Wanted: USB-C dock that doesn’t suck


I have ethernet drops in every room of my house. I have a Samsung T5 USB SSD. I have a 12-inch MacBook, which has only a single USB-C port for charging and expansion.

This means I have to use some sort of dock to connect ethernet, external drives, and power. Every portable dock I’ve tried at home or at work can do two of the three reliably, but will spontaneously reset the USB hub component if I try to use all three at once (like, say, backing up the SSD contents over ethernet to my Synology NAS).

Doesn’t matter what brand; even reputable ones like Anker do this. Doesn’t matter what power supply; Apple 30-watt, Apple 87-watt, Anker 60-watt, etc. Doesn’t even matter if I deliberately throttle the rsync copy; it lasts longer at very restricted bandwidths, but still eventually resets.

Plug the SSD directly into my 2012 Mac Mini, and I can copy its data to the NAS at full speed, every time. Plug it into a Thunderbolt port on the 15-inch MacBook Pro I had to give back when I was laid off, ditto; it works great.

Right now, the only way I can successfully use both network and USB SSD at the same time on the MacBook is to run on battery and copy data wirelessly.

So, is there a good USB-C dock with ethernet and at least three USB3 ports that works with a 12-inch MacBook?
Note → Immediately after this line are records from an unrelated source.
-- ==== Sys2Proof/Certificates/Slice0/Obligations.lean ====
section
/-! DEFINITION. The statements for the provers. Each docstring names the rules of spec/ it rests on. Frames are said with
`Keeps` and `Changes` of Safety.lean: everything outside the named set is unchanged, memory read byte by byte, `pc` apart. -/

open Sys2Proof Sys2Proof.Machine

/-! ### Encoding -/

/-- 30_encoding.md R71, R75, R77 and 20_memory.md R52: the decoder gives back every well-formed instruction from its two bytes,
and leaves the bytes after them. -/
def Obligations.DecodeOfEncodeGivesBackTheInstruction : Prop :=
  ∀ (i : Instr) (rest : List Byte), i.wellFormed = true → decode (encodeBytes i ++ rest) = .ok (i, rest)

/-- R78, R79: a word decodes to an instruction exactly when the instruction is well formed and the word agrees with its
canonical word on every bit the instruction examines. -/
def Obligations.WordDecodesExactlyToWhatItsExaminedBitsSay : Prop :=
  ∀ (w : Word) (i : Instr), decodeWord w = .ok i ↔ (i.wellFormed = true ∧ w &&& i.examined = encode i)

/-- R79: a decoded word lies in its instruction's row of the opcode table, by the row's mask and match. -/
def Obligations.DecodedWordLiesInItsOpcodeTableRow : Prop :=
  ∀ (w : Word) (i : Instr), decodeWord w = .ok i → w &&& i.tableMask = i.tableMatch

/-- R77, R81: the words that select no instruction are those of classes 8, 14 and 15 whose second field is not listed. -/
def Obligations.UnsupportedWordsAreThoseOfThreeClasses : Prop :=
  ∀ w : Word, (∀ i, decodeWord w ≠ .ok i) ↔
    ((opClass w = 8 ∧ ((8 ≤ (fieldN w).val ∧ (fieldN w).val ≤ 13) ∨ (fieldN w).val = 15)) ∨
     (opClass w = 14 ∧ fieldNN w ≠ 0x9E#8 ∧ fieldNN w ≠ 0xA1#8) ∨
     (opClass w = 15 ∧ fieldNN w ∉ [0x07#8, 0x0A#8, 0x15#8, 0x18#8, 0x1E#8, 0x29#8, 0x33#8, 0x55#8, 0x65#8]))

/-- R76 (the source's three words) and R75, R77, R78: a few words written out bit by bit decode to what the spec says. -/
def Obligations.SampleWordsDecodeAsTheSpecSays : Prop :=
  decodeWord 0b0110000000000101#16 = .ok (.setImmediate 0 5) ∧
  decodeWord 0b0110000100000011#16 = .ok (.setImmediate 1 3) ∧
  decodeWord 0b1000000000010100#16 = .ok (.addRegisters 0 1) ∧
  decodeWord 0b0000000111100000#16 = .ok (.callLegacy 0x1E0) ∧
  decodeWord 0b0000000011100000#16 = .ok .clearScreen ∧
  decodeWord 0b0101000100101111#16 = .ok (.skipIfRegistersEqual 1 2) ∧
  decodeWord 0b1000101010110110#16 = .ok (.shiftRight 10) ∧
  decodeWord 0b1101000000010101#16 = .ok (.drawSprite 0 1 5) ∧
  decodeWord 0b1110000010011110#16 = .ok (.skipIfKeyPressed 0) ∧
  decodeWord 0b1111111101100101#16 = .ok (.registerLoad 15)

/-! ### Memory -/

/-- About the model's own form of memory, not a rule of the spec: that memory is a list of the cells that are not 0, by rising
address (log 16). The form is one: two canonical memories that read alike at every address are the same list. Of the spec only
what an unlisted cell reads as is taken (10_state.md R40). -/
def Obligations.MemoriesThatReadAlikeAreEqual : Prop :=
  ∀ m m' : Memory, m.wf = true → m'.wf = true → (∀ a, m.read a = m'.read a) → m = m'

/-! ### Reset, loader, invariant -/

/-- 10_state.md R40, with R41: the state after reset with an image of `L ≤ 3584` bytes loaded, cell by cell. -/
def Obligations.LaunchStateHoldsTheResetTable : Prop :=
  ∀ image : List Byte, image.length ≤ 3584 → ∃ t, State.loadImage image State.reset = .next t ∧
    (∀ r, t.reg r = 0) ∧ t.i = 0 ∧ t.pc = 0x200 ∧ t.sp.val = 0 ∧ (∀ k : Fin 16, t.stack[k.val] = 0) ∧
    t.dt = 0 ∧ t.st = 0 ∧ (∀ k, t.key k = false) ∧ (∀ p, t.fb.pixel p = false) ∧
    (∀ a, a < 0x200 → t.mem.read a = 0) ∧
    (∀ j b, image[j]? = some b → t.mem.read (0x200 + j) = b) ∧
    (∀ a, 0x200 + image.length ≤ a → t.mem.read a = 0) ∧
    t.run = .running ∧ t.waitX = 0 ∧
    t.diag = { valid := false, cause := 0, word := 0, pc := 0, kind := 0, info := 0 }

/-- 70_reset_and_hazards.md R241, 60_exceptions.md R207: a longer image has no launch state. That the model says so by a
refusal is its choice (log 10). -/
def Obligations.OversizedImageIsRefused : Prop :=
  ∀ (image : List Byte) (s : State), 3584 < image.length → State.loadImage image s = .refused (.imageTooLong image.length)

/-- The invariant holds at reset. -/
def Obligations.ResetMeetsTheInvariant : Prop := State.reset.Inv

/-- The invariant holds in every launch state (70_reset_and_hazards.md R243). -/
def Obligations.LaunchStatesMeetTheInvariant : Prop := ∀ s : State, s.launch → s.Inv

/-- Every turn keeps the invariant: a cycle of the core in any run state, a tick, a move of the key source. Rests on
10_state.md R25, R26, R32, 41_flow.md R120 and 60_exceptions.md R212, R215; its clause on memory is about the model's own list
form (log 16). -/
def Obligations.StepKeepsTheInvariant : Prop := ∀ s t : State, s.Inv → step s = .next t → t.Inv

/-- About the model's own form of memory, not a rule of the spec: every turn keeps the canonical list form (log 16), from every
state whose memory has it, reachable or not. Of the spec only what an unlisted cell reads as is taken (10_state.md R40). -/
def Obligations.StepKeepsMemoryCanonical : Prop :=
  ∀ s t : State, s.mem.wf = true → step s = .next t → t.mem.wf = true

/-! ### The cycle -/

/-- 40_cycle.md R103: when the bytes at `pc` decode to `i`, a step of a running machine whose next turn is the core's is `exec i`
of the state, and nothing around it but that the turn is taken off the schedule, which is the model's own (log 4); with the core
alone nothing is taken off. -/
def Obligations.StepRunsTheDecodedInstruction : Prop :=
  (∀ (s u : State) (i : Instr), s.runsNext i u → step s = exec i u) ∧
  (∀ s u : State, s.nextTurn = (.core, u) → u = { s with turns := u.turns, beyond := u.beyond }) ∧
  (∀ (s : State) (i : Instr) (w : Word), s.run = .running → s.coreAlone → s.fetches w → decodeWord w = .ok i →
    step s = exec i s)

/-- 20_memory.md R56, with R212: the fetch succeeds exactly when `pc ≤ 4094`; at 4095 the cause is address 4096 and above that
`pc` itself, and the machine stops with `diag` latched, the word 0 and nothing else changed. -/
def Obligations.FetchOutOfRangeStopsTheMachine : Prop :=
  (∀ (s : State) (w : Word), s.fetch = .ok w ↔ s.fetches w) ∧
  (∀ s u : State, s.run = .running → s.nextTurn = (.core, u) → 4095 ≤ s.pc.toNat →
    ∃ t, step s = .next t ∧ t.pc = s.pc ∧ t.run = .stopped ∧
      t.diag = { valid := true, cause := 4, word := 0, pc := s.pc, kind := 0,
                 info := if s.pc.toNat = 4095 then 4096 else s.pc } ∧
      t.result = .fatal 4 0 (if s.pc.toNat = 4095 then 4096 else s.pc) ∧ Keeps Changes.fault u t)

/-- 60_exceptions.md R201: an unsupported word is reported with `pc`, nothing else changes, `pc` is not advanced, the run stops. -/
def Obligations.UnsupportedWordIsReportedAndStops : Prop :=
  ∀ (s u : State) (w : Word), s.run = .running → s.nextTurn = (.core, u) → s.fetches w → (∀ i, decodeWord w ≠ .ok i) →
    ∃ t, step s = .next t ∧ t.pc = s.pc ∧ t.run = .stopped ∧
      t.diag = { valid := true, cause := 1, word := w, pc := s.pc, kind := 0, info := 0 } ∧
      t.result = .unsupported w s.pc ∧ Keeps Changes.fault u t

/-- 40_cycle.md R101: a cycle of a stopped machine changes nothing, however many there are, and its result stays; with the
outside agents' moves mixed in it stays stopped with the same `diag`, `pc`, registers, stack, framebuffer and memory. -/
def Obligations.StoppedMachineStaysStopped : Prop :=
  ∀ (n : Nat) (s : State), s.run = .stopped →
    (s.coreAlone → Host.Core.run core n s = .next s) ∧
    ∃ t, Host.Core.run core n s = .next t ∧ t.run = .stopped ∧ t.result = s.result ∧
      t.diag = s.diag ∧ t.pc = s.pc ∧ t.v = s.v ∧ t.i = s.i ∧ t.stack = s.stack ∧ t.sp = s.sp ∧
      t.fb = s.fb ∧ t.mem = s.mem ∧ t.waitX = s.waitX

/-- 40_cycle.md R102: a cycle of a machine that awaits a key; `u` is the state with the core's turn taken off the schedule,
which is the model's own (log 4). -/
def Obligations.WaitingMachinePollsTheKeys : Prop :=
  ∀ s u : State, s.run = .awaitingKey → s.nextTurn = (.core, u) →
    (s.noKey → step s = .next u ∧ u.pc = s.pc ∧ u.result = .notYetComplete ∧
      u = { s with turns := u.turns, beyond := u.beyond }) ∧
    (¬ s.noKey → ∃ t, ∃ k : Reg, step s = .next t ∧ s.key k = true ∧ t.reg s.waitX = BitVec.ofNat 8 k.val ∧
      t.pc = s.pc + 2 ∧ t.run = .running ∧ t.result = .completed ∧
      Keeps { Changes.oneReg s.waitX with run := true, draws := true } u t)

/-- 60_exceptions.md R228: the wait ends only when a key is pressed; no tick and no other turn ends it. -/
def Obligations.OnlyAKeyEndsTheWait : Prop :=
  ∀ s t : State, s.run = .awaitingKey → step s = .next t → t.run ≠ .awaitingKey →
    t.run = .running ∧ t.pc = s.pc + 2 ∧ ∃ k : Reg, s.key k = true ∧ t.reg s.waitX = BitVec.ofNat 8 k.val

/-- 40_cycle.md R110: a tick lowers each timer that is above 0 by one, leaves one at 0 there, and changes nothing else, in any
run state; `u` is the state with the tick taken off the schedule, which is the model's own (log 4). -/
def Obligations.TickLowersBothTimers : Prop :=
  ∀ s u : State, s.nextTurn = (.tick, u) →
    ∃ t, step s = .next t ∧ t.dt.toNat = s.dt.toNat - 1 ∧ t.st.toNat = s.st.toNat - 1 ∧ t.pc = s.pc ∧
      Keeps { dt := true, st := true } u t ∧ u = { s with turns := u.turns, beyond := u.beyond }

/-- 40_cycle.md R111: the key source sets all 16 key states and nothing else; `u` is the state with its move taken off the
schedule, which is the model's own (log 4). -/
def Obligations.KeySourceSetsOnlyTheKeys : Prop :=
  ∀ (s u : State) (ks : Vector Bool 16), s.nextTurn = (.keys ks, u) →
    ∃ t, step s = .next t ∧ (∀ k : Reg, t.key k = ks[k.val]) ∧ t.pc = s.pc ∧
      Keeps {} { u with keys := ks } t ∧ u = { s with turns := u.turns, beyond := u.beyond }

/-- 40_cycle.md R100, R104: every step of every state has a next state; no state ends the model's run. -/
def Obligations.EveryStepHasANextState : Prop := ∀ s : State, ∃ t, step s = .next t

/-! ### Control transfer (41_flow.md) -/

/-- R120: return. -/
def Obligations.ReturnContinuesAfterTheSavedCall : Prop :=
  ∀ s : State,
    (∀ (k : Nat) (w : Word), s.sp.val = k + 1 → s.stack[k]? = some w →
      ∃ t, exec .ret s = .next t ∧ t.pc = w + 2 ∧ t.sp.val = k ∧ t.stack = s.stack ∧ Keeps { stack := true } s t) ∧
    (s.sp.val = 0 → ∃ t, exec .ret s = .next t ∧ t.pc = s.pc ∧ t.run = .stopped ∧
      t.diag = { valid := true, cause := 3, word := 0x00EE, pc := s.pc, kind := 0, info := 0 } ∧ Keeps Changes.fault s t)

/-- R123: call. -/
def Obligations.CallSavesItsOwnAddress : Prop :=
  ∀ (s : State) (nnn : BitVec 12),
    (s.sp.val < 16 → ∃ t, exec (.call nnn) s = .next t ∧ t.pc = nnn.zeroExtend 16 ∧ t.sp.val = s.sp.val + 1 ∧
      t.stack[s.sp.val]? = some s.pc ∧ (∀ k, k ≠ s.sp.val → t.stack[k]? = s.stack[k]?) ∧ Keeps { stack := true } s t) ∧
    (s.sp.val = 16 → ∃ t, exec (.call nnn) s = .next t ∧ t.pc = s.pc ∧ t.run = .stopped ∧
      t.diag = { valid := true, cause := 2, word := encode (.call nnn), pc := s.pc, kind := 0, info := 0 } ∧
      Keeps Changes.fault s t)

/-- 41_flow.md R123 (the source's round-trip property): a call and then a return resume after the call, with the depth as
before. -/
def Obligations.ReturnAfterCallResumesAfterTheCall : Prop :=
  ∀ (s : State) (nnn : BitVec 12), s.sp.val < 16 →
    ∃ t u, exec (.call nnn) s = .next t ∧ exec .ret t = .next u ∧ u.pc = s.pc + 2 ∧ u.sp = s.sp ∧
      (∀ k, k < s.sp.val → u.stack[k]? = s.stack[k]?) ∧ Keeps { stack := true } s u

/-- R121, R122, R124: call-legacy, jump and jump-with-offset write `pc` and nothing else; a jump to its own address leaves the
whole state as it is. -/
def Obligations.JumpsWriteOnlyThePc : Prop :=
  ∀ (s : State) (nnn : BitVec 12),
    (∃ t, exec (.callLegacy nnn) s = .next t ∧ t.pc = s.pc + 2 ∧ Keeps Changes.pcOnly s t) ∧
    (∃ t, exec (.jump nnn) s = .next t ∧ t.pc = nnn.zeroExtend 16 ∧ Keeps Changes.pcOnly s t) ∧
    (∃ t, exec (.jumpWithOffset nnn) s = .next t ∧ t.pc.toNat = nnn.toNat + (s.reg 0).toNat ∧ Keeps Changes.pcOnly s t) ∧
    (s.pc = nnn.zeroExtend 16 → exec (.jump nnn) s = .next s)

/-! ### Skips (42_skips.md) -/

/-- R129 to R133: the four skips on registers move `pc` by 4 when their condition holds and by 2 when it does not, and change
nothing else. -/
def Obligations.RegisterSkipsMoveOnlyThePc : Prop :=
  ∀ (s : State) (x y : Reg) (nn : Byte),
    (∃ t, exec (.skipIfEqualImmediate x nn) s = .next t ∧ t.pc = (if s.reg x = nn then s.pc + 4 else s.pc + 2) ∧
      Keeps Changes.pcOnly s t) ∧
    (∃ t, exec (.skipIfNotEqualImmediate x nn) s = .next t ∧ t.pc = (if s.reg x ≠ nn then s.pc + 4 else s.pc + 2) ∧
      Keeps Changes.pcOnly s t) ∧
    (∃ t, exec (.skipIfRegistersEqual x y) s = .next t ∧ t.pc = (if s.reg x = s.reg y then s.pc + 4 else s.pc + 2) ∧
      Keeps Changes.pcOnly s t) ∧
    (∃ t, exec (.skipIfRegistersNotEqual x y) s = .next t ∧
      t.pc = (if s.reg x ≠ s.reg y then s.pc + 4 else s.pc + 2) ∧ Keeps Changes.pcOnly s t)

/-- R134, R135: the key skips, for a register value that names a key; and the fault for one that does not. -/
def Obligations.KeySkipsTestTheNamedKey : Prop :=
  ∀ (s : State) (x : Reg),
    (∀ k : Reg, (s.reg x).toNat = k.val →
      (∃ t, exec (.skipIfKeyPressed x) s = .next t ∧ t.pc = (if s.key k = true then s.pc + 4 else s.pc + 2) ∧
        Keeps Changes.pcOnly s t) ∧
      (∃ t, exec (.skipIfKeyNotPressed x) s = .next t ∧ t.pc = (if s.key k = false then s.pc + 4 else s.pc + 2) ∧
        Keeps Changes.pcOnly s t)) ∧
    (15 < (s.reg x).toNat → ∀ i ∈ [Instr.skipIfKeyPressed x, Instr.skipIfKeyNotPressed x],
      ∃ t, exec i s = .next t ∧ t.pc = s.pc ∧ t.run = .stopped ∧
        t.diag = { valid := true, cause := 5, word := encode i, pc := s.pc, kind := 0, info := (s.reg x).zeroExtend 16 } ∧
        Keeps Changes.fault s t)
I don’t even care if it’s portable at this point, and I don’t care if it has HDMI or a memory-card reader. Portable would be nice, for travel, but honestly, at the rate things are going, I won’t be traveling until at least November. And I have my fingers crossed that there isn’t another outbreak of virulent stupidity in the fall.

Random Apple WTF

A few years back, Apple made the -i option (display inode data) to df the default, “to conform to Version 3 of the Single UNIX Specification”. Trouble is, Apple’s new file system doesn’t really have inodes, so the number of “free inodes” is 2^63 minus the number of files and directories, which makes the output basically unreadable.

The manpage recommends using the -P option to disable this, which I long ago embedded in a shell alias so it’s always on. Except I haven’t made that change in the dotfiles on my Mini, so when I went to copy the SSD, I ran into the default behavior, and tried manually adding -P to the command, like so: df -h -P /Volumes/Marippe.

This reported disk usage in 512-byte blocks instead of the human-readable format I requested with -h. Why? Because that’s the official behavior of -P, and the fact that it suppresses inode output is apparently just a documented side effect. Which means that the output of df -h -P is not the same as df -P -h.

This feels like a metaphor for Apple’s current UI design principles.